The first step is to check to make sure that $f \left(x\right)$ is defined on the interval $\left[1 , 2\right]$. The only discontinuity of the the function is at $x = 0$, so we do not have to concern ourselves with this.

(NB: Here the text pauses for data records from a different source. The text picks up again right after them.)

-- ==== Sys2Proof/Tests/Slice0.lean ====
section
/-! SUPPORT. Small tests, and for each statement states and operands that meet its hypotheses. -/

namespace Sys2Proof.Tests
open Sys2Proof.Machine

set_option maxRecDepth 100000

/-! States to test with -/

/-- The state with another device. -/
def withDev (f : Dev → Dev) (s : State) : State := { s with dev := f s.dev }

/-- The device out of reset, with nothing configured. -/
def up : State := withDev (fun d => { d with modes := { d.modes with inReset := .no } }) State.reset

/-- `up` with the given fields. -/
def st (fs : List (Field × Nat)) (f : Dev → Dev := id) : State :=
  withDev (fun d => f (fs.foldl (fun e x => e.put x.1 x.2) d)) up

def withLane (n : Nat) (f : LaneSt → LaneSt) (d : Dev) : Dev := d.setLane n (f (d.lane n))

/-- Lane `n` has the type and rate in force. -/
def typed (n type rate : Nat) (d : Dev) : Dev :=
  withLane n (fun l => { l with cfg := BitVec.ofNat 32 (type * 16 + rate) })
    (d.setWord (laneAddr n Reg.laneCfg) (BitVec.ofNat 32 (type * 16 + rate)))

/-- Lane `n` is in frame, with no defect. -/
def framed (n : Nat) (d : Dev) : Dev :=
  ((d.put ⟨laneAddr n Reg.laneDefStat, 0, 32⟩ 0).put (F.laneSvStatState.lane n) svFrame).put (F.laneSvStatOof.lane n) 0

/-- A Sieve with the given slots and FREE ones behind. -/
def sieved (l : List Slot) (errors : Nat := 0) (cfg : W32 := 0) : Sieve :=
  { slots := l ++ List.replicate (8 - l.length) {}, errors := errors, cfg := cfg }

/-- The state that a command answers. -/
def after (c : Instr) (s : State) : State :=
  match exec c s with
  | .next t => t
  | _ => s

/-! The form of commands -/

theorem test_wellFormed_admits_edges :
    wellFormed (.shedLevelEnter { slack := 100, monitor := 11, millivolt := 900 }) = true := by decide

theorem test_wellFormed_refuses_accesses :
    wellFormed (.registerWrite 3 0 0 0) = false ∧ wellFormed (.registerWrite 1 2 0 0) = false
      ∧ wellFormed (.snapshotCapture 6 0) = false ∧ wellFormed (.remapWrite 3 0) = false
      ∧ wellFormed (.busTransaction 0 { write := true, addr := 0, len := 2, data := [1], ecc := .clean } none) = false
      ∧ wellFormed (.busTransaction 0 { write := false, addr := 0, len := 0, data := [], ecc := .clean } none) = false
      ∧ wellFormed (.busTransaction 0 { write := false, addr := 0, len := 2, data := [], ecc := .clean } (some 3)) = false := by decide

theorem test_wellFormed_refuses_lengths :
    wellFormed (.sighting (.lane 0) 0 ⟨0, [1]⟩) = false ∧ wellFormed (.expectedMark (.gfp 0) 0 0 [1]) = false
      ∧ wellFormed (.prbsLossOfSync 0 []) = false ∧ wellFormed (.trialB1Byte 0 0 [1] 0) = false
      ∧ wellFormed (.lineFrameReceived 0 [1]) = false ∧ wellFormed (.tustraBlock 0 0 [1]) = false
      ∧ wellFormed (.gfpFrameReceived 0 0 [1, 2, 3]) = false ∧ wellFormed (.heartbeatReceived (.block 0 [1])) = false
      ∧ wellFormed (.digest ⟨65, List.replicate 264 0⟩) = false ∧ wellFormed (.stateEndBlock 0x80 [0] [0, 0] [0, 0, 0, 0] [0, 0, 0, 0]) = false
      ∧ wellFormed (.stateEndBlock 0 [0, 0, 0, 0] [0, 0] [0, 0, 0, 0] [0, 0, 0, 0]) = false
      ∧ wellFormed (.selfchk ⟨0, [1]⟩) = false ∧ wellFormed (.handoverBlock ⟨0, [1]⟩) = false ∧ wellFormed (.key ⟨0, [1]⟩) = false
      ∧ wellFormed (.timeout 1799) = false ∧ wellFormed (.timeout 2001) = false ∧ wellFormed (.c2Accept (.ho 0) 256) = false
      ∧ wellFormed (.pathRdiAccept (.ho 0) .rdi 2) = false ∧ wellFormed (.strainerRelease 0 0 0 1152) = false
      ∧ wellFormed (.controlPacket 0 { ctrl := 16 }) = false
      ∧ wellFormed (.traceRecordWrite (.tag 5 0 0)) = false ∧ wellFormed (.traceRecordWrite (.tag 0 96 0)) = false := by
  decide

theorem test_wellFormed_refuses_ranges :
    wellFormed (.checkDone [5, 3]) = false ∧ wellFormed (.fp8kEdge { mapUe := [3, 3], frames := [], flowUe := [], psqCe := [], psqUe := [] }) = false
      ∧ wellFormed (.read { header := [1], data := [], crc := [], beats := 0, ecc := .clean }) = false
      ∧ wellFormed (.mbDone 0 .ok 1 [1, 2]) = false ∧ wellFormed (.scanCycle { keys := [], presence := [], touch := [] }) = false
      ∧ wellFormed (.shedLevelEnter { slack := 101, monitor := 0, millivolt := 0 }) = false := by decide

theorem test_decodeTableWord_has_no_bits : decodeTableWord 0 0 = none := by decide

theorem test_withFetchWord_leaves_state : (up.withFetchWord 0 0).pending = [] := by decide

/-! The machine as a whole -/

theorem witness_StepRunsFrontCommand :
    ({ up with pending := [.refselApply, .epoch] } : State).pending = .refselApply :: [.epoch] := by decide

theorem witness_QueueAndIdleSteps : up.pending = [] := by decide

theorem witness_StepKeepsMemoriesCanonical : State.reset.Safe ∧ ∃ t, step State.reset = .next t := ⟨by decide, _, rfl⟩

/-! The bus matrix -/

theorem witness_SharedRegisterWrites :
    up.dev.busFree 1 = true ∧ up.dev.inBurst 1 = false
      ∧ (BitVec.ofNat 40 (pageAddr 1 Reg.hdrMask) : Addr).toNat = pageAddr 1 Reg.hdrMask ∧ up.mayWrite 1 (pageAddr 1 Reg.hdrMask)
      ∧ (BitVec.ofNat 40 (pageAddr 1 Reg.hdrSticky) : Addr).toNat = pageAddr 1 Reg.hdrSticky
      ∧ up.mayWrite 1 (pageAddr 1 Reg.hdrSticky) ∧ up.mayWrite 1 Reg.devBootctl ∧ up.mayWrite 0 Reg.devBootctl := by decide

/-- The first and the last bytes of the SRAM; the PMP lets machine mode write, and refuses user mode where no entry matches. -/
theorem witness_SramTransaction :
    up.dev.busFree 0 = true ∧ up.dev.inBurst 0 = false ∧ up.dev.busFree 1 = true ∧ up.dev.inBurst 1 = false
      ∧ isProcessor 0 = false ∧ (0x0400_0000#40).toNat = 0x0400_0000 ∧ (0x043F_FFF8#40).toNat + 8 = 0x0440_0000
      ∧ isProcessor 1 = true ∧ up.dev.pmpPasses 1 0x0400_0000 8 true = true ∧ up.dev.pmpPasses 1 0x0400_0000 8 false = true
      ∧ up.dev.busFree 2 = true ∧ up.dev.inBurst 2 = false ∧ up.dev.pmpPasses 2 0x0400_0000 8 true = false
      ∧ up.dev.sram.poison = [] := by decide

def waiting (rises now : Nat) : State := withDev (fun d =>
  { d with now := now, bursts := [(5, { write := true, addr := 0x0400_0000, len := 4, data := [1, 2, 3, 4], since := 0, rises := rises })] }) up

theorem witness_WaitingTransactions :
    ((waiting 0 6221).dev.burst 5 ≠ {} ∧ ((waiting 0 6221).dev.burst 5).since + 6221 ≤ 6221)
      ∧ (((waiting 1 12442).dev.burst 5).rises < 2 ∧ ((waiting 1 12442).dev.burst 5).since + 6221 * 2 ≤ 12442)
      ∧ (((waiting 2 124416).dev.burst 5).ended = false ∧ ((waiting 2 124416).dev.burst 5).since + 124416 ≤ 124416) := by decide

theorem test_arbitrationAging_raises_the_class :
    ((after (.arbitrationAging 5) (waiting 0 6221)).dev.burst 5).rises = 1 := by decide

theorem witness_ReadsWithEffects :
    (BitVec.ofNat 40 Reg.clkTbLo : Addr).toNat = Reg.clkTbLo ∧ up.mayRead 0 Reg.clkTbLo
      ∧ up.mayRead 1 Reg.psqPeakF2l ∧ up.mayRead 1 Reg.psqPeakL2f := by decide

def debugging (req : Nat) (locked halted : Bool) : State := withDev (fun d =>
  { d with mgt := { d.mgt with tap := 0x11, halted := halted, otp := { d.mgt.otp with provisioned := true, locked := locked } } })
  (st [(F.secDbgReq, req)])

theorem witness_DebugModuleAccess :
    ((debugging 2 false false).dev.mgt.tap = 0x11#5 ∧ (debugging 2 false false).dev.modes.inReset = .no
        ∧ (debugging 2 false false).dev.debugLevel = 2 ∧ (debugging 2 false false).dev.mgt.halted = false)
      ∧ (debugging 2 false true).dev.mgt.halted = true
      ∧ ((debugging 2 true false).dev.debugLevel = 0 ∧ (debugging 2 true false).dev.mgt.tap = 0x11#5)
      ∧ (debugging 1 false true).dev.debugLevel = 1
      ∧ ((debugging 2 false false).dev.inBurst 1 = false ∧ (debugging 2 false false).dev.sram.poison = []
        ∧ (0x043F_FFFF#40).toNat < 0x0440_0000 ∧ 0x0400_0000 ≤ (0x0400_0000#40).toNat) := by decide

theorem test_dmi_below_observe_fails :
    (after (.dmiAccess .haltReq) (debugging 2 true false)).dev.mgt.dmiStatus = 2
      ∧ (after (.dmiAccess .haltReq) (debugging 2 true false)).dev.mgt.halted = false := by decide

/-! The Timing Unit -/

def looped (loop : LoopState) (a b : Option Nat) (mode : Nat) : State := withDev (fun d =>
  { d with now := 6220800010,
           timing := { d.timing with loop := loop, okA := a, okB := b, sel := d.word Reg.clkRefsel, firstLock := some 0 } })
  (st [(F.clkStatusRootValid, 1), (F.clkRefselMode, mode)])

theorem witness_ReferenceLost :
    ((looped (.locked .a) (some 3) (some 4) 2).dev.timing.loop = .locked .a
        ∧ 2 ≤ (looped (.locked .a) (some 3) (some 4) 2).dev.timing.mode
        ∧ ((looped (.locked .a) (some 3) (some 4) 2).dev.timing.ok (otherRef .a)).isSome = true)
      ∧ (looped (.hold .a) (some 3) none 2).dev.timing.ok (otherRef .a) = none
      ∧ ((looped (.locked .a) (some 3) (some 4) 0).dev.timing.mode < 2 ∧ (looped (.locked .a) (some 3) none 2).dev.get F.clkLossPolicyPolicy = 0)
      ∧ (looped (.acquiring .a) none none 2).dev.timing.loop = .acquiring .a ∧ (looped (.pullIn .a) (some 3) none 2).dev.timing.loop = .pullIn .a
      ∧ (looped (.locked .b) (some 3) (some 4) 2).dev.timing.loop = .locked (otherRef .a) := by decide

theorem test_deadClock_holds_towards_the_other_input :
    (after (.deadClockDeclaration .a 64) (looped (.locked .a) (some 3) (some 4) 2)).dev.timing.loop = .hold .b
      ∧ (after (.phaseErrorFailure 201) (looped (.locked .a) (some 3) (some 4) 2)).dev.timing.loop = .hold .b
      ∧ (after (.phaseErrorFailure 200) (looped (.locked .a) (some 3) (some 4) 2)).dev.timing.loop = .locked .a := by decide

theorem witness_ReferenceChange :
    ((looped (.locked .b) none (some 4) 2).dev.modes.inReset ≠ .cold ∧ (looped (.locked .b) none (some 4) 2).dev.timing.okA = none
        ∧ (looped (.locked .b) none (some 4) 2).dev.timing.allows (otherRef .a) = true)
      ∧ ((looped (.hold .b) (some 3) (some 4) 2).dev.timing.allows .b = true)
      ∧ ((looped (.locked .b) (some 10) (some 4) 2).dev.timing.mode = 2
        ∧ (looped (.locked .b) (some 10) (some 4) 2).dev.timing.revert = 10) := by decide

theorem witness_TimeBaseAndSelection :
    (looped (.acquiring .a) none none 2).dev.timing.loop = .acquiring .a
      ∧ (looped (.pullIn .a) (some 3) none 2).dev.timing.allows .a = true
      ∧ ((looped (.hold .a) (some 3) none 2).mayWrite 1 Reg.clkRefsel ∧ (looped (.hold .a) (some 3) none 2).dev.timing.moving = true)
      ∧ (looped (.locked .a) (some 3) none 2).dev.timing.moving = false
      ∧ (withDev (fun d => { d with timing := { d.timing with selPending := true } })
          (looped (.locked .a) (some 3) none 2)).dev.timing.selPending = true := by decide

def recovered : State := withDev (fun d => withLane 0 (fun l => { l with cdrSince := some 0 }) { d with now := 6220800 })
  (st [(F.clkLrcEn.at 4 3, 1), (F.devModeMode, modeService), (F.hdrCapPresent.page 0x10, 1), (F.devCapPlane0P, 0xFFFF)])

theorem witness_RecoveredClocks :
    (recovered.dev.lane (recovered.dev.timing.lrc.getD 3 0)).cdrSince = some 0 ∧ 0 + 6220800 ≤ recovered.dev.now
      ∧ recovered.dev.on (F.clkLrcEn.at 4 3) = true
      ∧ recovered.dev.present (lanePage (recovered.dev.timing.lrc.getD 3 0)) = true ∧ recovered.dev.mode ≠ modeBoot := by decide

/-! The Lane Array -/

theorem witness_LaneCfgWrite :
    up.mayWrite 1 (laneAddr 95 Reg.laneCfg) ∧ up.mayWrite 1 (laneAddr 96 Reg.laneCfg) ∧ up.mayWrite 1 (laneAddr 103 Reg.laneCfg)
      ∧ laneCfgAllowed (getF 0x30#32 4 2) (getF 0x30#32 0 3) = false ∧ laneCfgAllowed (getF 0x05#32 4 2) (getF 0x05#32 0 3) = true
      ∧ 2 ≤ (st [(F.hdrEffState.page (lanePage 95), 2)]).dev.eff (lanePage 95) ∧ up.dev.eff (lanePage 95) < 2 := by decide

def oneActive : Sieve := sieved [{ st := .active, pos := 3, run := 9 }]

def slipping (type : Nat) (locked : Bool) : State := withDev (fun d =>
  withLane 0 (fun l => { l with sieve := oneActive, cdrSince := if locked then some 0 else none }) (typed 0 type 3 d))
  (st [(F.laneSdsStatCdrLock.lane 0, bitOf locked)])

def restarting : State := withDev (fun d =>
  ({ (d.setWord (laneAddr 0 Reg.laneCfg) 0x24) with timing := { d.timing with fp8kAt := some d.now } }).raise F.clkStatusRootValid)
  (slipping 0 true)

theorem witness_CdrRestartAndSlip :
    (slipping 0 false).dev.on (F.laneSdsStatCdrLock.lane 0) = false
      ∧ ((slipping 0 true).dev.on (F.laneSdsStatCdrLock.lane 0) = true ∧ (slipping 0 true).dev.nearLoop 0 = false)
      ∧ ((restarting.dev.lane 0).cfg ≠ restarting.dev.word (laneAddr 0 Reg.laneCfg) ∧ restarting.dev.atEdge = true)
      ∧ ((slipping 0 true).dev.lane 0).isLine = true
      ∧ (((slipping 2 true).dev.lane 0).isLine = false ∧ (slipping 2 true).dev.inFrame 0 = false) := by decide

theorem test_cdrLossOfLock_frees_the_slots :
    ((after (.cdrLossOfLock 0) (slipping 0 true)).dev.lane 0).sieve.slots = List.replicate 8 {} := by decide

theorem test_elasticStoreSlip_leaves_one_row :
    (after (.elasticStoreSlip 0 0) (slipping 0 true)).dev.get (F.laneSdsStatEsFill.lane 0) = 64 := by decide

def prbsBits (p n : Nat) : List Bool := (List.range n).map (fun i => (prbsRun p (i + 1) (prbsSeed p 5)).headD false)

def checking (sync gen : Bool) : State := withDev (fun d => d.setLane 0 { d.lane 0 with gen := if gen then some (5, 0) else none })
  (st [(F.lanePrbsChkEn.lane 0, 1), (F.lanePrbsChkSync.lane 0, bitOf sync), (F.lanePrbsGenEn.lane 0, bitOf gen),
    (F.hdrEffState.page 0x10, 3)])

theorem witness_PrbsGeneratorAndChecker :
    ((checking false false).dev.hearsBits 0 (prbsBits 2 64) = true
        ∧ (checking false false).dev.on (F.lanePrbsChkSync.lane 0) = false
        ∧ prbsInSync ((checking false false).dev.get (F.lanePrbsChkPat.lane 0)) ((checking false false).dev.prbsPlain 0 (prbsBits 2 64)) = true)
      ∧ ((prbsBits 2 256).length = 256 ∧ (checking true false).dev.hearsBits 0 (prbsBits 2 256) = true
        ∧ (checking true false).dev.on (F.lanePrbsChkSync.lane 0) = true)
      ∧ (up.mayWrite 1 (laneAddr 0 Reg.lanePrbs) ∧ up.dev.on (F.lanePrbsChkEn.lane 0) = false
        ∧ up.dev.on (F.lanePrbsGenEn.lane 0) = false ∧ getF 0x80#32 7 1 = 1 ∧ getF 0x80#32 3 1 = 0 ∧ getF 0x08#32 3 1 = 1)
      ∧ ((checking false true).mayWrite 1 (laneAddr 0 Reg.lanePrbs) ∧ (checking false true).dev.eff (lanePage 0) = 3
        ∧ ((checking false true).dev.lane 0).gen.isSome = true
        ∧ ((checking false true).dev.lane 0).flips.contains ((checking false true).dev.prbsPos 0) = false) := by decide

/-- R65: the successor of a PRBS7 register is the sum of its stages 7 and 6. -/
theorem test_prbs7_next :
    prbsNext 0 [true, false, false, false, false, false, false] = false
      ∧ prbsNext 0 [false, false, false, false, false, true, false] = true := by decide

theorem witness_EyeAndEqualizer : up.mayWrite 1 (laneAddr 103 Reg.laneTxeq) := by decide

/-- R71: magnitudes of 10, 60 and 5 leave 48 for MAIN. -/
theorem test_txeq_reduces_main :
    (after (.txeqWrite 1 0 (BitVec.ofNat 32 (10 + 60 * 32 + 5 * 2048))) up).dev.get (F.laneTxeqMain.lane 0) = 48 := by decide

def outOfFrame (now : Nat) : State := withDev (fun d =>
  withLane 0 (fun l => { l with oofSince := some 6, inFrameSince := some 6 }) { typed 0 0 3 d with now := now }) up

The surface area of a curve on $\left[a , b\right]$ rotated around the x-axis is defined by $S = 2 \pi {\int}_{a}^{b} f \left(x\right) \sqrt{1 + {\left(f ' \left(x\right)\right)}^{2}} \mathrm{dx}$. The derivative of $f \left(x\right)$ is $f ' \left(x\right) = - \frac{2}{x} ^ 3$. This means that ${\left(f ' \left(x\right)\right)}^{2} = {\left(- \frac{2}{x} ^ 3\right)}^{2} = \frac{4}{x} ^ 6$.

$S = 2 \pi {\int}_{1}^{2} \frac{1}{x} ^ 2 \sqrt{1 + \frac{4}{x} ^ 6} \mathrm{dx}$

$S = 2 \pi {\int}_{1}^{2} \frac{1}{x} ^ 2 \sqrt{\frac{{x}^{6} + 4}{x} ^ 6} \mathrm{dx}$

$S = 2 \pi {\int}_{1}^{2} \frac{1}{x} ^ 5 \sqrt{{x}^{6} + 4} \mathrm{dx}$

This integral has no elementary solution.

But according to Wolfram Alpha, the surface area is approximately $4.46$ square units.

Hopefully this helps!